Steel Prices Haven’t Peaked Yet
Businesses will have to wait for relief on steel prices until next year when the dollar is expected to strengthen.
By Jim Ostroff, Associate Editor, The Kiplinger Letter
How much higher will steel prices go this year? Quite a bit.
The largest steel users can expect to pay as much as $1200 a ton for hot-rolled steel and $1300 for cold-rolled by July, about twice the cost in January. Small companies should figure prices will be about $200 higher than those, a typical premium for purchasers with less buying power.
The spike will wallop makers of cars, trucks and tools, as well as residential and commercial builders,
with no relief likely before fall. And with the economy so weak, these companies can’t hope to pass along much of the costs to consumers. Highway and municipal building construction firms could get badly singed because they typically sign fixed-price project contracts with state and local governments.

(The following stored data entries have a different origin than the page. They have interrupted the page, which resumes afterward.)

-- ==== Sys2Proof/Machine/Frame.lean ====
section
/-! DEFINITION. The frames that a port receives: the link check, forwarding, and what each class and kind does
(R252 to R258, R261, R262, R270; log 21). -/

namespace Sys2Proof.Machine

/-! ### SYNC frames (R254, R262, Table 9.5) -/

/-- A number in a frame's payload. -/
def payNum (f : Frame) (off n : Nat) : Nat := leNat ((f.payload.drop off).take n)

/-- A SYNC frame without what differs between its copies and hops. -/
def bareSync (f : Frame) : Frame :=
  { f with copy := false, lseq := 0, seqv := false, ackv := false, nak := false, ack := 0, crc := 0 }

/-- The first copy that passes its CRC counts (R254): whether this one does, and the port after. -/
def takeSync (f : Frame) (q : Port) : Bool × Port :=
  if f.copy then
    if q.syncSeen == some (bareSync f) then (false, { q with syncSeen := none }) else (true, q)
  else (true, { q with syncSeen := some (bareSync f) })

/-- The Hall has already forwarded a STRETCH for the boundary and index (R27). -/
def stretchDone (s : State) (f : Frame) : Bool :=
  f.kind == 5 && s.tick.stretchSeen.contains (payNum f 0 3, payNum f 3 1)

/-- The STRETCH is noted as forwarded. -/
def noteStretch (f : Frame) (s : State) : State :=
  if f.kind = 5 then { s with tick := { s.tick with stretchSeen := (payNum f 0 3, payNum f 3 1) :: s.tick.stretchSeen } }
  else s

/-- What a SYNC frame for this package does (Table 9.5). -/
def syncAct (p : Nat) (f : Frame) (s : State) : State :=
  match f.kind with
  | 0 => timeReqRx p (payNum f 0 8) f.copy s
  | 1 => timeRspRx (payNum f 0 8) (payNum f 8 8) (payNum f 16 8) f.copy s
  | 2 => launchRx f.src (payNum f 0 8) s
  | 3 => goRx (payNum f 0 8) s
  | 4 => nogoRx s
  | 5 => stretchRx (payNum f 0 3) (payNum f 3 1) s
  | 6 => voidRx (payNum f 0 2) (payNum f 2 3) s
  | 7 => abortRx (payNum f 0 2) (payNum f 2 1) s
  | _ => s

/-- A SYNC frame: a broadcast is forwarded and acts, a unicast acts here or goes on (R262). -/
def syncRx (p : Nat) (f : Frame) (s : State) : State :=
  let (ok, q) := takeSync f (getPort s p)
  let s := updPort s p fun _ => q
  if !ok then s
  else
    let s := raiseIf f.copy E.HALL.SYNC_COPY s
    let g := bareSync f
    if f.bc then
      if stretchDone s f then s
      else syncAct p f (queueSyncs g (noteStretch f s) (dimPorts s (portDim s p + 1)))
    else if f.dst = myId s then syncAct p f s
    else match egressPort s f.dst with
      | some e => queueSync e g s
      | none => s

/-! ### DATA and COLL frames (R35, R262, R270) -/

/-- A sequenced frame for this package. -/
def dataAct (f : Frame) (s : State) : State := if isMark f then markRx f.src f.tick s else landArrival f s

/-- An accepted sequenced frame goes on, or lands. -/
def dataRx (p : Nat) (f : Frame) (s : State) : State :=
  let g := { f with lseq := 0, seqv := false, ackv := false, nak := false, ack := 0, crc := 0 }
  if f.bc then dataAct g (forwardAll (portDim s p + 1) g s)
  else if f.dst = myId s then dataAct g s
  else forward (if isMark f then markPart s g else framePart s f.seq) g s

/-! ### CTRL frames (Table 9.4) -/

def ctrlRx (p : Nat) (f : Frame) (s : State) : State :=
  match f.kind with
  | 1 => identRx p (identOf f.payload) s
  | 2 => rebindRx p (payNum f 0 2) s
  | 3 => rebindAckRx p (payNum f 0 2) s
  | 4 => if f.dst = myId s then lockstepRx f.tick f.foff f.payload s else s
  | _ => s

/-! ### A frame is received (R250, R252, R256) -/

/-- What a frame that passed its CRC does. Planned and SYNC frames count on a port in service only (R266, R268). -/
def frameAct (p : Nat) (f : Frame) (s : State) : State :=
  if f.cls = clsCtrl then ctrlRx p f s
  else if !inService s p then s
  else if f.cls = clsSync then syncRx p f s
  else if f.cls ≤ clsColl then
    let (ok, q) := takeSeq f (getPort s p)
    let s := updPort s p fun _ => q
    if ok then dataRx p f s else s
  else s

/-- A frame arrives at a port; one with a byte in a codeword that could not be corrected fails its CRC (R250, R256, Table 9.9). -/
def frameRx (p : Nat) (f : Frame) (corr uncorr : Nat) (s : State) : State :=
  let s := incSat (incSat s (R.PORT_BER.CORR p) corr) (R.PORT_BER.UNCORR p) uncorr
  if f.crc ≠ frameCrc f ∨ uncorr ≠ 0 then incSat s (R.PORT_BER.CRCERR p) 1
  else frameAct p f (takeAck p f s)

/-- A frame is received (R256). -/
def execFrameReceive (p : PortNo) (f : Frame) (corr uncorr : Nat) (s : State) : Host.Outcome State Fault Refusal :=
  .next (if flagF s (R.PORT_STA.UP p) && !(getPort s p).retraining then frameRx p f corr uncorr s else s)

end Sys2Proof.Machine
end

Some price pullback is expected next year.
After summer’s peak, hot-rolled prices will fall to $900 per ton by December due to the usual seasonal slackening in demand. But prices should get the stool kicked out from under them in 2009, once the dollar starts to post firm gains against most other currencies, as we expect, making imports more attractive.
“The first time steel mills ask for an increase and don’t get it, prices will crack like Humpty Dumpty,” says John Anton, steel service manager with Global Insight, an economic consulting firm. Next year, hot-rolled steel prices should average about $650 per ton and may well dip to $550 by December 2009, compared with about $825 in 2008.
Of course, a scenario that includes a stronger dollar and lower steel prices assumes China and India don’t suddenly decide to ratchet up manufacturing and that labor problems don’t shut down coal or iron mines in Australia.
Blame the devastated dollar for much of this year’s pain in steel pricing.
Brazilian and Australian suppliers of key steelmaking ingredients iron ore, iron pellets and coking coal have boosted prices more than 60% since January to offset the buck’s decline. Further sharp price hikes are certain by midyear.
Domestic prices for scrap metal used in mini-mills that make about half of U.S. steel have soared 80% since January, due largely to anxiety-ridden consumers who are hanging on to old junkers that should be heading to auto scrap yards.
That’s turned the tables on the steel market. With foreign steel mills now the world’s high-price manufacturers, shipments to the U.S. have slumped this year, giving domestic steelmakers newfound pricing power. “Due to the slumping economy, U.S. steel demand is terrible with a capital T, but domestic mills’ business is strong because companies aren’t buying much imported steel,” says Charles Bradford, president of Bradford Research, a steel consulting firm.
But the pricing power has come at a cost. “We’re seeing a vicious circle where prices will remain high until steel inventories are worked down, cutting demand, but steel [buyers] aren’t building large inventories because they don’t want to get stuck with expensive steel should prices decline hard,” keeping prices up, says Anton.
The result: A monkey wrench has been thrown into the steel pricing cycle.
Since January 2008, steel prices have climbed precipitously, and the economy remains weak. Manufacturers and other steel users still have demand for steel, but expensive imports aren’t much of an option. Steel users continue to buy steel, but they’re keeping inventories low because they believe the dollar will strengthen and prices for key steelmaking inputs such as iron ore will fall sometime later this year.
Steel users don’t want to get stuck with steel they bought for $1200 a ton if prices fall to half that amount. With steel inventory strategies turned upside down, steel users will have to keep paying up for the commodity until the dollar begins to recover.